Es gab noch keine Vorstellung des Unexpected Productions Ensembles, aus der ich nicht inspiriert herausgekommen wäre. Haben sie sich eigentlich Schillers „Ästhetische Erziehung des Menschen“ als Credo gegeben?

In diesem Jahr improvisieren die Gruppen des Berliner Impro-Festivals im Stile eines von ihnen selbst gewählten Dichters. Es hat sich schon in den ersten Tagen des Festivals gezeigt, dass es durchaus verschiedene Konzepte zur improvisatorischen Umsetzung – sowohl zwischen den Gruppen als auch zwischen Spielern. So interpretierten Die Gorillas ihren Autor Büchner, indem sie zwei seiner Stücke sowohl inhaltlich als auch strukturell sehr dicht am Original adaptierten, was bei einigen Spielern ein gewisses Unbehagen aufkommen ließ – wo bleibt unsere spielerische Freiheit? Die Crumbs destillierten aus George F. Walker vor allem Handlungsmotive, die sie teilweise auch vor Impro-Herausforderungen stellten: Ein Grundmotiv Walkers ist z.B. ein negativer Held, der nicht lernt, sich also nicht verändert. Als Improspieler aber predigen wir einander immer und immer wieder: Lass dich berühren, lass dich verändern. Und ich rätsle noch heute, ob das wiederkehrende „Listen! Listen!“ von Lee Whites Figuren nicht doch auch ein wenig eine Aufforderung an seinen Mitspieler war.
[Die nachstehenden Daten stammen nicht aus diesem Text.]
/-- `ADD`(2) that completes leaves in its destination the PC with bits 1 and 0 cleared, plus four
times the immediate (40_data_processing.md R81). -/
theorem exec_add2_readLow {rd : LowReg} {imm8 : BitVec 8} {s t : State}
    (h : exec (.add2 rd imm8) s = .next t) :
    t.readLow rd = (s.pc &&& 0xFFFC) + BitVec.ofNat 16 (4 * imm8.toNat) := by
  obtain ⟨a, haddr, hadv⟩ := (andThen_eq_next _ _ t).mp h
  obtain ⟨-, rfl⟩ := (wrapAddress_eq_next _ _ a).mp haddr
  rw [advance_readLow hadv, readLow_writeLow_same, ofInt_toNat_add, pcOffset_eq]

/-- The branch instruction of a condition is the branch under that condition (42_branch.md R110). -/
theorem exec_branchOf (c : Cond) (offset8 : BitVec 8) (s : State) :
    exec (branchOf c offset8) s = branchIf c offset8 s := by
  cases c <;> rfl

/-- A taken branch goes to the PC plus twice its immediate (42_branch.md R110). -/
theorem branchIf_taken_pc {c : Cond} {offset8 : BitVec 8} {s t : State}
    (htaken : conditionPassed c s.flags = true) (h : branchIf c offset8 s = .next t) :
    t.pc = s.pc + BitVec.ofInt 16 (2 * offset8.toInt) := by
  rcases (branchIf_eq_next c offset8 s t).mp h with ⟨-, target, haddr, rfl⟩ | ⟨hnot, -⟩
  · obtain ⟨-, rfl⟩ := (wrapAddress_eq_next _ _ target).mp haddr
    exact ofInt_toNat_add_branchOffset s.pc offset8
  · rw [htaken] at hnot
    cases hnot

/-! ### The statement -/

/-- Settles O58: the step is `exec` in the state of the fetch, so each instruction's lemma speaks of
that state's PC wherever register number 15 is read. -/
theorem pcReadsOwnAddress : Obligations.PCReadsOwnAddress := by
  intro s t w i hrun hfetch hdecode hstep
  rw [step_eq_exec hrun hfetch hdecode] at hstep
  refine ⟨?movPC, ?addPC, ?addToPC, ?addPCToPC, ?cmpWithPC, ?cmpOfPC, ?cmpPCWithPC, ?add2, ?branch⟩
  case movPC =>
    rintro rd rfl
    simpa only [readReg_regPC] using exec_mov2_readReg hstep
  case addPC =>
    rintro rd - rfl
    simpa only [readReg_regPC] using exec_add1_readReg hstep
  case addToPC =>
    rintro rs - rfl
    simpa only [readReg_regPC] using exec_add1_readReg hstep
  case addPCToPC =>
    rintro rfl
    simpa only [readReg_regPC] using exec_add1_readReg hstep
  case cmpWithPC =>
    rintro rd (⟨rfl, -⟩ | ⟨q, rfl, rfl⟩)
    · simpa only [readReg_regPC] using exec_cmp3High_flags hstep
    · simpa only [readReg_regPC] using exec_cmp3Low_flags hstep
  case cmpOfPC =>
    rintro rs - rfl
    simpa only [readReg_regPC] using exec_cmp3High_flags hstep
  case cmpPCWithPC =>
    rintro rfl
    simpa only [readReg_regPC] using exec_cmp3High_flags hstep
  case add2 =>
    rintro rd imm8 rfl
    exact exec_add2_readLow hstep
  case branch =>
    rintro c offset8 rfl htaken
    rw [exec_branchOf] at hstep
    exact branchIf_taken_pc htaken hstep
Wie also würden Unexpected Productions in diesem Jahr auf dem Berliner Improfestival ihr Thema „Tennessee Williams“ umsetzen? Ausgerechnet am Abend des Todes von Elizabeth Taylor, die in zwei seiner Verfilmungen mitgespielt hat und drei Tage vor Williams’ hundertsten Geburtstag.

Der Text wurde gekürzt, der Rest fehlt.